The insights derived from this analysis can offer substantial benefits to marathon organizers, coaches, and runners:

  • Optimized Training Programs: Tailoring training regimens based on performance patterns observed across different age groups and genders.
  • Race Day Strategies: Adjusting strategies for race day based on predicted weather conditions and their historical impact on performance.
  • Enhanced Runner Experience: Providing personalized feedback to runners to help them improve their race performance.
  • Improved Event Planning: Informing logistical decisions such as hydration station placements and medical support based on performance and weather data.

Conclusion

Analyzing the 2024 Boston Marathon dataset provides a compelling glimpse into marathon dynamics and runner performances. By leveraging data analytics techniques—from initial exploration and cleaning to advanced visualization and interpretation—this analysis not only uncovers actionable insights but also demonstrates the power of data-driven decision-making in enhancing marathon experiences and performance outcomes.

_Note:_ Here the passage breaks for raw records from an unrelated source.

-- ==== Sys2Proof/Safety.lean ====
section
/-! DEFINITION. What the claims speak of: the invariant of a transaction, the events of a transaction, agreement of
two states on all but the hidden registers. -/

namespace Sys2Proof.Machine

/-! ### Events -/

def Event.isReq : Event → Bool
  | .req _ => true
  | _ => false

def Event.isTs : Event → Bool
  | .ts _ => true
  | _ => false

def Event.isRsp : Event → Bool
  | .rsp _ _ => true
  | _ => false

def Event.isSts : Event → Bool
  | .sts _ => true
  | _ => false

/-- Every status byte transferred is 0x00 or 0x01 (R187). -/
def Event.statusLegal : Event → Bool
  | .sts b => isStatus b
  | _ => true

/-! ### Requests -/

/-- The row of a SET, in range or not (R184, R188). -/
def isSetInstr : Instr → Bool
  | .set _ _ _ => true
  | _ => false

/-- The two MALFORMED rows. -/
def isMalformedInstr : Instr → Bool
  | .malformedBadChecksum _ _ _ _ => true
  | .malformedBadOpcode _ => true
  | _ => false

/-- An accepted SET: one whose variable id selects a slot (R22, R41). -/
def writesSlot : Instr → Bool
  | .set var _ _ => (slotIndex var).isSome
  | _ => false

/-- The host answers every handshake that request's transaction has (R188, R192, R219). -/
def HostAnswers.complete (h : HostAnswers) : Instr → Bool
  | .query => h.acceptsFrame && h.acceptsStatus
  | .set _ _ _ => h.ts.isSome && h.acceptsStatus
  | .malformedBadChecksum _ _ _ _ => h.acceptsStatus
  | .malformedBadOpcode _ => h.acceptsStatus

/-- Requests one after the other, each a whole transaction (R51). -/
def runRequests : List Instr → State → Out
  | [], s => .next s
  | i :: is, s =>
    match exec i s with
    | .next s' => runRequests is s'
    | .fault f => .fault f
    | .refused r => .refused r

/-- The decoder with the opcode check before the token check: R66 says the order never changes a result. -/
def decodeOpcodeFirst (c : List Byte → Checksum) (w : ReqWord) : Instr :=
  if reqOpcode w = opSet then
    if c (setPayload (reqVar w) (reqSender w) (reqValue w)) ≠ reqClaimed w then
      .malformedBadChecksum (reqClaimed w) (reqVar w) (reqSender w) (reqValue w)
    else .set (reqVar w) (reqSender w) (reqValue w)
  else if w = queryWord then .query
  else .malformedBadOpcode w

/-! ### The invariant -/

/-- What PHASE says about the other registers (R190), with R187 on the record of transfers: the phases of a SET hold a
SET in REQ, those of a QUERY the token, REPORT_SEND the whole frame of the table, STATUS a status byte. -/
structure State.Inv (s : State) : Prop where
  trace_status : ∀ e ∈ s.trace, e.statusLegal = true
  set_phases : s.phase = .tsWait ∨ s.phase = .write → isSetInstr (decodeWord s.req) = true
  query_phases : s.phase = .reportBuild ∨ s.phase = .reportSend → decodeWord s.req = .query
  frame_built : s.phase = .reportSend → s.rspbuf = encodeReport s.slots
  status_legal : s.phase = .status → isStatus s.stsreg = true

/-! ### Agreement on all but the hidden registers -/

/-- The two states agree on everything a host can see or set, and on the model's own record: SLOT, PHASE, the
transfers and labels so far, the host's side. They may differ in REQ, TSREG, STSREG, RSPBUF, BYTECNT and the
accumulators. -/
structure State.SameButHidden (s t : State) : Prop where
  slots : s.slots = t.slots
  phase : s.phase = t.phase
  trace : s.trace = t.trace
  labels : s.labels = t.labels
  host : s.host = t.host
  inbox : s.inbox = t.inbox

/-- Two outcomes agree: next states that agree on all but the hidden registers, or the same stop. -/
def Agree : Out → Out → Prop
  | .next s, .next t => s.SameButHidden t
  | .fault f, .fault g => f = g
  | .refused q, .refused r => q = r
  | _, _ => False

end Sys2Proof.Machine
end

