-- ==== Sys2Proof/Laws/Events.lean ====
section
/-! SUPPORT. The small lemmas of the event predicates, and the channel of every event of a frame. -/

namespace Sys2Proof.Machine

@[simp] theorem isReq_req (w : ReqWord) : Event.isReq (.req w) = true := rfl
@[simp] theorem isReq_ts (t : Timestamp) : Event.isReq (.ts t) = false := rfl
@[simp] theorem isReq_rsp (b : Byte) (l : Bool) : Event.isReq (.rsp b l) = false := rfl
@[simp] theorem isReq_sts (b : Byte) : Event.isReq (.sts b) = false := rfl

@[simp] theorem isTs_req (w : ReqWord) : Event.isTs (.req w) = false := rfl
@[simp] theorem isTs_ts (t : Timestamp) : Event.isTs (.ts t) = true := rfl
@[simp] theorem isTs_rsp (b : Byte) (l : Bool) : Event.isTs (.rsp b l) = false := rfl
@[simp] theorem isTs_sts (b : Byte) : Event.isTs (.sts b) = false := rfl

@[simp] theorem isRsp_req (w : ReqWord) : Event.isRsp (.req w) = false := rfl
@[simp] theorem isRsp_ts (t : Timestamp) : Event.isRsp (.ts t) = false := rfl
@[simp] theorem isRsp_rsp (b : Byte) (l : Bool) : Event.isRsp (.rsp b l) = true := rfl
@[simp] theorem isRsp_sts (b : Byte) : Event.isRsp (.sts b) = false := rfl

@[simp] theorem isSts_req (w : ReqWord) : Event.isSts (.req w) = false := rfl
@[simp] theorem isSts_ts (t : Timestamp) : Event.isSts (.ts t) = false := rfl
@[simp] theorem isSts_rsp (b : Byte) (l : Bool) : Event.isSts (.rsp b l) = false := rfl
@[simp] theorem isSts_sts (b : Byte) : Event.isSts (.sts b) = true := rfl

@[simp] theorem statusLegal_req (w : ReqWord) : Event.statusLegal (.req w) = true := rfl
@[simp] theorem statusLegal_ts (t : Timestamp) : Event.statusLegal (.ts t) = true := rfl
@[simp] theorem statusLegal_rsp (b : Byte) (l : Bool) : Event.statusLegal (.rsp b l) = true := rfl
@[simp] theorem statusLegal_sts (b : Byte) : Event.statusLegal (.sts b) = isStatus b := rfl

/-- Every event of a frame is a response transfer. -/
theorem mem_frameEvents {f : Vector Byte Config.rspLen} {k : Nat} {e : Event} (h : e ∈ frameEvents f k) :
    ∃ b l, e = .rsp b l := by
  have h := List.mem_of_mem_drop h
  obtain ⟨i, hi, rfl⟩ := List.mem_mapIdx.1 h
  exact ⟨_, _, rfl⟩

@[simp] theorem frameEvents_length (f : Vector Byte Config.rspLen) (k : Nat) :
    (frameEvents f k).length = 260 - k := by simp [frameEvents]

/-- The transfers from offset `k` on are the transfer of byte `k` and those after it. -/
theorem frameEvents_step (f : Vector Byte Config.rspLen) (k : Fin Config.rspLen) :
    frameEvents f k.val = .rsp f[k] (isLast k.val) :: frameEvents f (k.val + 1) := by
  have h : k.val < (f.toList.mapIdx fun j b => Event.rsp b (isLast j)).length := by simp
  simp only [frameEvents]
  rw [List.drop_eq_getElem_cons h]
  simp

end Sys2Proof.Machine
end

Whether you’re a data enthusiast, coach, or marathon runner, exploring such datasets offers invaluable opportunities to understand and improve the way we approach marathon training and race day strategies, one mile at a time.

Frequently Asked Questions

1. What is the 2024 Boston Marathon dataset, and why is it significant?

The 2024 Boston Marathon dataset contains detailed information about runner performances and weather conditions during the marathon. It includes data points such as split times, finish times, runner demographics, and weather variables. This dataset is significant as it provides insights into how various factors influence marathon performance, helping optimize training and race strategies.

2. What tools and technologies are used for analyzing the 2024 Boston Marathon dataset?

Tools commonly used include:
Python: For data cleaning, analysis (using libraries like pandas, numpy), and visualization (matplotlib, seaborn).
SQL: To manage and query data when working with large datasets or relational databases.
Power BI or Tableau: For creating interactive visualizations and dashboards to present insights.
Google Sheets: For preliminary data exploration and basic analysis.

3. How can insights from analyzing the 2024 Boston Marathon dataset benefit marathon training and race planning?

Insights derived can help:
Optimize Training Programs: Improve training regimens based on observed performance patterns.
Enhance Race Day Strategies: Adjust strategies based on predicted weather conditions and historical impact on performance.
Improve Runner Experience: Provide personalized feedback to runners to help them improve their race performance.
Inform Event Planning: Make logistical decisions such as hydration station placements and medical support based on performance and weather data.